• **PROVIDED DATA**:
/-- The bytes at a location, as a number (R2). -/
def State.readLoc (s : State) (l : Loc) (n : Nat) : Nat :=
  match l with
  | .untranslated => 0
  | .global pa _ => s.hbm.load pa n
  | .scratch b h off => (s.half b h).scratch.load off n
  | .region id off => match s.regions.get? id with
    | some r => Memory.load r.bytes off n
    | none => 0
  | .dieStore id off => match s.dregions.get? id with
    | some r => Memory.load r.bytes off n
    | none => 0
  | .priv a => s.privMem.load a n

/-- The lines that stay poisoned after a store: a store of a whole line clears its poison (R438). -/
def unpoison (l : List Nat) (a n : Nat) : List Nat :=
  l.filter (fun k => !(decide (a ≤ 128 * k) && decide (128 * k + 128 ≤ a + n)))

/-- Lines touched by a store of some bytes (R222). -/
def touch (l : List Nat) (a n : Nat) : List Nat := (linesOf a n).foldl (fun t k => insertNat k t) l

/-- Bytes stored at a location; on-chip lines become touched (R222). -/
def State.writeLoc (s : State) (l : Loc) (n x : Nat) : State :=
  match l with
  | .untranslated => s
  | .global pa _ => { s with hbm := s.hbm.store pa n x, hpoison := unpoison s.hpoison pa n }
  | .scratch b h off =>
    s.modBlock b (fun x' => x'.modHalf h (fun y =>
      { y with scratch := y.scratch.store off n x, touched := touch y.touched off n
               spoison := unpoison y.spoison off n }))
  | .region id off =>
    { s with regions := s.regions.update id (fun r =>
        { r with bytes := Memory.store r.bytes off n x, touched := touch r.touched off n
                 spoison := unpoison r.spoison off n }) }
  | .dieStore id off =>
    { s with dregions := s.dregions.update id (fun r =>
        { r with bytes := Memory.store r.bytes off n x, spoison := unpoison r.spoison off n }) }
  | .priv a => { s with
      privMem := s.privMem.store a n x
      hpoison := s.hpoison.filter (fun k => !(decide (2 ^ 44 ≤ k) && (unpoison [k - 2 ^ 44] a n).isEmpty)) }

/-- Bytes stored in HBM from a named place on; lines that they cover whole are poisoned no longer (R438). -/
def State.hbmPut (s : State) (a : Nat) (l : List Byte) : State :=
  { s with hbm := s.hbm.setBytes a l, hpoison := unpoison s.hpoison a l.length }

/-- The line of a location is poisoned (R438); private lines follow the named ones in the list. -/
def State.poisoned (s : State) (l : Loc) : Bool :=
  match l with
  | .untranslated => false
  | .global pa _ => s.hpoison.contains (pa / 128)
  | .scratch b h off => (s.half b h).spoison.contains (off / 128)
  | .region id off => match s.regions.get? id with
    | some r => r.spoison.contains (off / 128)
    | none => false
  | .dieStore id off => match s.dregions.get? id with
    | some r => r.spoison.contains (off / 128)
    | none => false
  | .priv a => s.hpoison.contains (2 ^ 44 + a / 128)

/-- The line of a location is empty: only core scratchpad and cluster lines can be (R281). -/
def State.lineEmpty (s : State) (l : Loc) : Bool :=
  match l with
  | .scratch b h off => (s.half b h).empty.contains (off / 128)
  | .region id off => match s.regions.get? id with
    | some r => r.empty.contains (off / 128)
    | none => false
  | _ => false
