-- ==== Sys2Proof/Machine/Fetch.lean ====
section
/-! DEFINITION. Instruction fetch and clauses (R24 to R32, R60 to R62), and the events CLAUSE_BEGIN and
FETCH_FILL. -/

namespace Sys2Proof.Machine

/-! ## Instruction caches (R60) -/

/-- The place of a core's line at a level: its quadrant, its core or its die. -/
def iplace (level core quad : Nat) : Nat :=
  if level = 0 then core * 4 + quad else if level = 1 then core else dieOf core

/-- A cached instruction line that has arrived: `line` is a named place over 64. -/
def State.iline (s : State) (level place part line : Nat) : Option ILine :=
  s.icache.find? (fun e => e.level == level && e.place == place && e.part == part && e.line == line && decide (e.at_ ≤ s.time))

/-- The lines that a level holds: 32 KiB, 512 KiB and 16 MiB (R60). -/
def icapacity (level : Nat) : Nat := if level = 0 then 512 else if level = 1 then 8192 else 262144

/-- A line put into one level, the oldest of that place dropped beyond its capacity. -/
def icacheAdd (l : List ILine) (e : ILine) : List ILine :=
  let mine := l.filter (fun x => x.level == e.level && x.place == e.place && !(x.part == e.part && x.line == e.line))
  let rest := l.filter (fun x => !(x.level == e.level && x.place == e.place))
  e :: mine.take (icapacity e.level - 1) ++ rest

/-- I1 holds every line present in its core's I0s: an I0 line that its I1 has dropped leaves too (R60). -/
def icacheInclusive (l : List ILine) (core : Nat) : List ILine :=
  l.filter (fun x => !(x.level == 0 && x.place / 4 == core) ||
    l.any (fun y => y.level == 1 && y.place == core && y.part == x.part && y.line == x.line))

/-- The level that answers a demand for a line: 1, 2, or 3 for memory; 0 for an I0 hit. -/
def State.ilevel (s : State) (core quad part line : Nat) : Nat :=
  match (List.range 3).find? (fun k => (s.iline k (iplace k core quad) part line).isSome) with
  | some k => k
  | none => 3

/-- The line with which a level answers a demand is poisoned (R438). -/
def State.ipoisoned (s : State) (level core quad part line : Nat) : Bool :=
  match s.iline level (iplace level core quad) part line with
  | some e => e.poison
  | none => s.hpoison.contains (line / 2)

/-- The ticks after which the level that answers a fetch delivers a line (R61). -/
def fetchTicks (level : Nat) : Nat := if level = 0 then 0 else if level = 1 then 8 else if level = 2 then 36 else 200
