-- ==== Sys2Proof/Machine/Engine.lean ====
section
/-! DEFINITION. The copy engines (R293 to R314): transfer descriptors, easements, direct transfers, chains
and channels, bandwidth shares; the instructions 0xB0 to 0xB7 and the events SEGMENT_PERFORM,
CHAIN_RECORD_FETCH and BUCKET_REFILL. -/

namespace Sys2Proof.Machine

/-! ## The transfer descriptor (R294) -/

/-- A word of a descriptor. -/
def descWord (d : List Word) (i : Nat) : Nat := (d.getD i 0).toNat
/-- SRC. -/
def descSrc (d : List Word) : Nat := descWord d 0 + 2 ^ 32 * descWord d 1
/-- DST. -/
def descDst (d : List Word) : Nat := descWord d 2 + 2 ^ 32 * descWord d 3
/-- LEN. -/
def descLen (d : List Word) : Nat := descWord d 4
/-- ROWS. -/
def descRows (d : List Word) : Nat := descWord d 5 % 2 ^ 16
/-- SSTR. -/
def descSstr (d : List Word) : Int := signedOf 32 (descWord d 6)
/-- DSTR. -/
def descDstr (d : List Word) : Int := signedOf 32 (descWord d 7)
/-- BWIN. -/
def descBwin (d : List Word) : Nat := natBits (descWord d 8) 30 2
/-- RTYPE. -/
def descRtype (d : List Word) : Nat := natBits (descWord d 9) 28 4
/-- IDX. -/
def descIdx (d : List Word) : Nat := descWord d 10 + 2 ^ 32 * descWord d 11
/-- The generic address of the barrier object. -/
def descBarrier (d : List Word) : Nat :=
  (if descBwin d = 1 then 0xF0 else 0xF1) * 2 ^ 56 + natBits (descWord d 8) 0 22

/-- XGATH and XSCAT. -/
def XOp.indexed (op : XOp) : Bool := op == .gath || op == .scat

/-- The element type of RTYPE and its bytes (R297). -/
def redType (code : Nat) : Option (Ty × Nat) :=
  match code with
  | 0 => some (.f32, 4)
  | 1 => some (.f16, 2)
  | 2 => some (.bf16, 2)
  | 9 => some (.s32, 4)
  | 10 => some (.n32, 4)
  | _ => none

/-- Check 1 of R298. -/
def descLegal (op : XOp) (d : List Word) : Bool :=
  natBits (descWord d 5) 16 16 == 0 && natBits (descWord d 8) 22 8 == 0 && natBits (descWord d 9) 0 28 == 0 &&
  decide (1 ≤ descRows d) && decide (1 ≤ descLen d) && decide (descLen d ≤ 16777216) &&
  decide (descLen d * descRows d ≤ 2 ^ 30) &&
  (op != .cpy || (descRows d == 1 && descWord d 6 == 0 && descWord d 7 == 0)) &&
  (op.indexed || descIdx d == 0) && (if op = .red then (redType (descRtype d)).isSome else descRtype d == 0)

/-! ## Rows and segments (R295) -/

/-- The source address of a row. -/
def rowSrc (op : XOp) (d : List Word) (r idx : Nat) : Int :=
  (descSrc d : Int) + (if op = .gath then (idx : Int) else r) * descSstr d

/-- The destination address of a row. -/
def rowDst (op : XOp) (d : List Word) (r idx : Nat) : Int :=
  (descDst d : Int) + (if op = .scat then (idx : Int) else r) * descDstr d

/-- How an agent decodes a run of bytes at a generic address: its place, global bytes still untranslated. -/
abbrev Decoder := Nat → Nat → Except Cause Loc

/-- A run of bytes stays in the window it began in and within its reachable range (R218, R295). -/
def rangeIn (dec : Decoder) (window : Nat) (a : Int) (n : Nat) : Bool :=
  decide (0 ≤ a) && decide (a < 2 ^ 64) && a.toNat / 2 ^ 56 == window && decide (a.toNat % 2 ^ 56 + n ≤ 2 ^ 56) &&
  (window == 0 || (match dec a.toNat n with
    | .ok _ => true
    | .error _ => false))

/-- The windows of SRC and DST (R296). -/
def xferWindows : List Nat := [0x00, 0xF0, 0xF1, 0xF2]

/-- The first row, at or after one, of which an address that does not depend on an index leaves its on-chip
range. -/
def badRow (dec : Decoder) (base : Nat) (stride : Int) (len : Nat) : Nat → Nat → Option Nat
  | 0, _ => none
  | n + 1, r =>
    let a := (base : Int) + r * stride
    if rangeIn dec (base / 2 ^ 56) a len then badRow dec base stride len n (r + 1)
    else some (a % 2 ^ 64).toNat

/-- The start of a slot of the cluster window (R218). -/
def slotStart (k : Nat) : Nat := 0xF1 * 2 ^ 56 + 2 ^ 20 * k

/-- The slot that an address of the cluster window names. -/
def slotOf (a : Nat) : Nat := natBits a 20 2

/-- A base in a cluster slot that has no core (R224, R298); its rows are checked as they are computed. -/
def slotMissing (dec : Decoder) (base : Nat) : Option Nat :=
  if base / 2 ^ 56 = 0xF1 then (match dec (slotStart (slotOf base)) 0 with
    | .ok _ => none
    | .error _ => some base)
  else none

/-- Check 2 of R298: the address that leaves its windows. -/
def descWindow (dec : Decoder) (op : XOp) (d : List Word) : Option Nat :=
  let onChip := fun (base : Nat) (stride : Int) (len rows : Nat) =>
    if base / 2 ^ 56 = 0 then none else badRow dec base stride len rows 0
  if !xferWindows.contains (descSrc d / 2 ^ 56) then some (descSrc d)
  else if !(if op = .red then [0x00] else xferWindows).contains (descDst d / 2 ^ 56) then some (descDst d)
  else if op.indexed && !(List.contains [0x00, 0xF0, 0xF2] (descIdx d / 2 ^ 56)) then some (descIdx d)
  else if descBwin d = 3 then some (descBarrier d)
  else
    match (if op = .gath then slotMissing dec (descSrc d) else onChip (descSrc d) (descSstr d) (descLen d) (descRows d)),
          (if op = .scat then slotMissing dec (descDst d) else onChip (descDst d) (descDstr d) (descLen d) (descRows d)),
          (if op.indexed then onChip (descIdx d) 0 (4 * descRows d) 1 else none) with
    | some a, _, _ => some a
    | none, some a, _ => some a
    | none, none, some a => some a
    | none, none, none =>
      if descBwin d ≠ 0 ∧ !rangeIn dec (descBarrier d / 2 ^ 56) (descBarrier d) 16 then some (descBarrier d) else none

/-- Check 3 of R298: the misaligned address, or 0 for a length or a stride. -/
def descMisaligned (op : XOp) (d : List Word) : Option Nat :=
  let n := match redType (descRtype d) with
    | some (_, n) => n
    | none => 1
  if descBwin d ≠ 0 ∧ descBarrier d % 16 ≠ 0 then some (descBarrier d)
  else if op = .red ∧ descSrc d % n ≠ 0 then some (descSrc d)
  else if op = .red ∧ descDst d % n ≠ 0 then some (descDst d)
  else if op = .red ∧ (descLen d % n ≠ 0 ∨ descWord d 6 % n ≠ 0 ∨ descWord d 7 % n ≠ 0) then some 0
  else if op.indexed && descIdx d % 4 != 0 then some (descIdx d)
  else none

• **ASSIGNED TASK**: In the entries above, find the line with "def descLegal (op" and the line with "(op != .cpy", then restate word for word both of them and every line between, with nothing more.

• **RESPONSE**:
def descLegal (op : XOp) (d : List Word) : Bool :=
  natBits (descWord d 5) 16 16 == 0 && natBits (descWord d 8) 22 8 == 0 && natBits (descWord d 9) 0 28 == 0 &&
  decide (1 ≤ descRows d) && decide (1 ≤ descLen d) && decide (descLen d ≤ 16777216) &&
  decide (descLen d * descRows d ≤ 2 ^ 30) &&
  (op != .cpy || (descRows d == 1 && descWord d 6 == 0 && descWord d 7 == 0)) &&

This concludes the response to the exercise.